WHAT IS EXPECTED:
Begin with the first line of the entries below. Copy each line exactly, stopping after the one that contains "exact get_of_wfFrom_lt hm.2 (by omega)".

--- RECORD EXTRACTS Enclosed Below ---

-- ==== Sys2Proof/Laws/Memory.lean ====
section
/-! SUPPORT. Byte memories: a read after a write, and that every operation keeps the canonical form. -/

namespace Sys2Proof.Machine.Memory

theorem wfFrom_mono {lo lo' : Nat} (h : lo' ≤ lo) : ∀ {m : Memory}, wfFrom lo m = true → wfFrom lo' m = true
  | [], _ => rfl
  | (k, v) :: m, hm => by
    simp only [wfFrom, Bool.and_eq_true, decide_eq_true_eq] at hm ⊢
    exact ⟨⟨by omega, hm.1.2⟩, hm.2⟩

theorem get_of_wfFrom_lt {a : Nat} : ∀ {m : Memory} {lo : Nat}, wfFrom lo m = true → a < lo → get m a = unlisted
  | [], _, _, _ => rfl
  | (k, v) :: m, lo, hm, ha => by
    simp only [wfFrom, Bool.and_eq_true, decide_eq_true_eq] at hm
    have hk : a ≠ k := by omega
    simp only [get, if_neg hk]
    exact get_of_wfFrom_lt hm.2 (by omega)

theorem get_insert (a b : Nat) (v : Byte) : ∀ m : Memory, get (insert m a v) b = if b = a then v else get m b
  | [] => by simp [insert, get]
  | (k, w) :: m => by
    unfold insert
    split
    · simp [get]
    · split
      · rename_i _ h; subst h; by_cases hb : b = a <;> simp [get, hb]
      · rename_i h1 h2
        simp only [get, get_insert a b v m]
        by_cases hb : b = k
        · have : b ≠ a := by omega
          simp [hb, Ne.symm h2]
        · simp [hb]

theorem get_erase (a b : Nat) : ∀ {m : Memory} {lo : Nat}, wfFrom lo m = true →
    get (erase m a) b = if b = a then unlisted else get m b
  | [], _, _ => by simp [erase, get]
  | (k, w) :: m, lo, hm => by
    simp only [wfFrom, Bool.and_eq_true, decide_eq_true_eq] at hm
    unfold erase
    split
    · rename_i h; subst h
      by_cases hb : b = a
      · subst hb; simp [get_of_wfFrom_lt hm.2 (Nat.lt_succ_self _)]
      · simp [get, hb]
    · rename_i h
      simp only [get, get_erase a b hm.2]
      by_cases hb : b = k
      · have : k ≠ a := fun e => h e.symm
        simp [hb, this]
      · simp [hb]

/-- A read after a write. -/
theorem get_set {m : Memory} (hm : wf m = true) (a b : Nat) (v : Byte) :
    get (set m a v) b = if b = a then v else get m b := by
  unfold set
  split
  · rename_i h; subst h; exact get_erase a b hm
  · exact get_insert a b v m

@[simp] theorem get_set_same {m : Memory} (hm : wf m = true) (a : Nat) (v : Byte) : get (set m a v) a = v := by
  simp [get_set hm]

theorem get_set_other {m : Memory} (hm : wf m = true) {a b : Nat} (h : b ≠ a) (v : Byte) :
    get (set m a v) b = get m b := by
  simp [get_set hm, h]

theorem wfFrom_erase (a : Nat) : ∀ {m : Memory} {lo : Nat}, wfFrom lo m = true → wfFrom lo (erase m a) = true
  | [], _, _ => rfl
  | (k, w) :: m, lo, hm => by
    have hm' := hm
    simp only [wfFrom, Bool.and_eq_true, decide_eq_true_eq] at hm
    unfold erase
    split
    · exact wfFrom_mono (by omega) hm.2
    · simp only [wfFrom, Bool.and_eq_true, decide_eq_true_eq]
      exact ⟨hm.1, wfFrom_erase a hm.2⟩

theorem wfFrom_insert (a : Nat) {v : Byte} (hv : v ≠ unlisted) : ∀ {m : Memory} {lo : Nat}, lo ≤ a →
    wfFrom lo m = true → wfFrom lo (insert m a v) = true
  | [], lo, ha, _ => by simp [insert, wfFrom, hv, ha]
  | (k, w) :: m, lo, ha, hm => by
    simp only [wfFrom, Bool.and_eq_true, decide_eq_true_eq] at hm
    unfold insert
    split
    · rename_i h
      simp only [wfFrom, Bool.and_eq_true, decide_eq_true_eq]
      exact ⟨⟨ha, hv⟩, ⟨⟨by omega, hm.1.2⟩, hm.2⟩⟩
    · split
      · rename_i _ h; subst h
        simp only [wfFrom, Bool.and_eq_true, decide_eq_true_eq]
        exact ⟨⟨ha, hv⟩, hm.2⟩
      · rename_i h1 h2
        simp only [wfFrom, Bool.and_eq_true, decide_eq_true_eq]
        exact ⟨hm.1, wfFrom_insert a hv (by omega) hm.2⟩

/-- A write keeps the canonical form. -/
theorem wf_set {m : Memory} (hm : wf m = true) (a : Nat) (v : Byte) : wf (set m a v) = true := by
  unfold set
  split
  · exact wfFrom_erase a hm
  · rename_i h; exact wfFrom_insert a h (Nat.zero_le a) hm

theorem mem_erase {a : Nat} {c : Host.Cell} : ∀ {m : Memory}, c ∈ erase m a → c ∈ m
  | [], h => h
  | (k, w) :: m, h => by
    unfold erase at h
    split at h
    · exact List.mem_cons_of_mem _ h
    · rcases List.mem_cons.mp h with h | h
      · exact h ▸ List.mem_cons_self
      · exact List.mem_cons_of_mem _ (mem_erase h)

theorem mem_insert {a : Nat} {v : Byte} {c : Host.Cell} : ∀ {m : Memory}, c ∈ insert m a v → c = (a, v) ∨ c ∈ m
  | [], h => by simpa [insert] using h
  | (k, w) :: m, h => by
    unfold insert at h
    split at h
    · simpa using h
    · split at h
      · rcases List.mem_cons.mp h with h | h
        · exact .inl h
        · exact .inr (List.mem_cons_of_mem _ h)
      · rcases List.mem_cons.mp h with h | h
        · exact .inr (h ▸ List.mem_cons_self)
        · rcases mem_insert h with h | h
          · exact .inl h
          · exact .inr (List.mem_cons_of_mem _ h)

/-- A write lists no address but its own. -/
theorem mem_set {m : Memory} {a : Nat} {v : Byte} {c : Host.Cell} (h : c ∈ set m a v) : c.1 = a ∨ c ∈ m := by
  unfold set at h
  split at h
  · exact .inr (mem_erase h)
  · rcases mem_insert h with h | h
    · exact .inl (by simp [h])
    · exact .inr h

theorem wf_setRun : ∀ {bs : List Byte} {m : Memory} {a : Nat}, wf m = true → wf (setRun m a bs) = true
  | [], _, _, h => h
  | _ :: bs, _, _, h => wf_setRun (bs := bs) (wf_set h _ _)

/-- A read after a run of writes. -/
theorem get_setRun : ∀ {bs : List Byte} {m : Memory} {a b : Nat}, wf m = true →
    get (setRun m a bs) b = if a ≤ b ∧ b < a + bs.length then bs.getD (b - a) 0#8 else get m b
  | [], m, a, b, h => by
    have : ¬(a ≤ b ∧ b < a + ([] : List Byte).length) := by simp
    rw [if_neg this]; rfl
  | v :: bs, m, a, b, h => by
    simp only [setRun, get_setRun (bs := bs) (wf_set h a v), List.length_cons]
    by_cases h1 : a + 1 ≤ b ∧ b < a + 1 + bs.length
    · have h2 : a ≤ b ∧ b < a + (bs.length + 1) := by omega
      have h3 : b - a = (b - (a + 1)) + 1 := by omega
      simp only [if_pos h1, if_pos h2, h3, List.getD_cons_succ]
    · by_cases hb : b = a
      · subst hb
        have h2 : b ≤ b ∧ b < b + (bs.length + 1) := by omega
        simp only [if_neg h1, if_pos h2, get_set_same h, Nat.sub_self, List.getD_cons_zero]
      · have h2 : ¬(a ≤ b ∧ b < a + (bs.length + 1)) := by omega
        simp only [if_neg h1, if_neg h2, get_set_other h hb]

theorem get_setRun_outside {bs : List Byte} {m : Memory} {a b : Nat} (h : wf m = true)
    (hb : b < a ∨ a + bs.length ≤ b) : get (setRun m a bs) b = get m b := by
  rw [get_setRun h, if_neg (by omega)]

theorem mem_setRun {c : Host.Cell} : ∀ {bs : List Byte} {m : Memory} {a : Nat}, c ∈ setRun m a bs →
    (a ≤ c.1 ∧ c.1 < a + bs.length) ∨ c ∈ m
  | [], _, _, h => .inr h
  | _ :: bs, _, a, h => by
    rcases mem_setRun (bs := bs) h with h | h
    · left; simp only [List.length_cons]; omega
    · rcases mem_set h with h | h
      · left; simp only [List.length_cons]; omega
      · exact .inr h

@[simp] theorem length_getRun (m : Memory) : ∀ (n a : Nat), (getRun m a n).length = n
  | 0, _ => rfl
  | n + 1, a => by simp [getRun, length_getRun m n (a + 1)]

/-- The bytes of a run. -/
theorem getD_getRun (m : Memory) : ∀ (n a i : Nat), i < n → (getRun m a n).getD i 0#8 = get m (a + i)
  | n + 1, a, 0, _ => rfl
  | n + 1, a, i + 1, h => by
    simp only [getRun, List.getD_cons_succ]
    rw [getD_getRun m n (a + 1) i (by omega)]
    congr 1; omega

end Sys2Proof.Machine.Memory
end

--- End of Enclosed RECORD EXTRACTS ---

ANSWER SECTION:
-- ==== Sys2Proof/Laws/Memory.lean ====
section
/-! SUPPORT. Byte memories: a read after a write, and that every operation keeps the canonical form. -/

namespace Sys2Proof.Machine.Memory

theorem wfFrom_mono {lo lo' : Nat} (h : lo' ≤ lo) : ∀ {m : Memory}, wfFrom lo m = true → wfFrom lo' m = true
  | [], _ => rfl
  | (k, v) :: m, hm => by
    simp only [wfFrom, Bool.and_eq_true, decide_eq_true_eq] at hm ⊢
    exact ⟨⟨by omega, hm.1.2⟩, hm.2⟩

theorem get_of_wfFrom_lt {a : Nat} : ∀ {m : Memory} {lo : Nat}, wfFrom lo m = true → a < lo → get m a = unlisted
  | [], _, _, _ => rfl
  | (k, v) :: m, lo, hm, ha => by
    simp only [wfFrom, Bool.and_eq_true, decide_eq_true_eq] at hm
    have hk : a ≠ k := by omega
    simp only [get, if_neg hk]
    exact get_of_wfFrom_lt hm.2 (by omega)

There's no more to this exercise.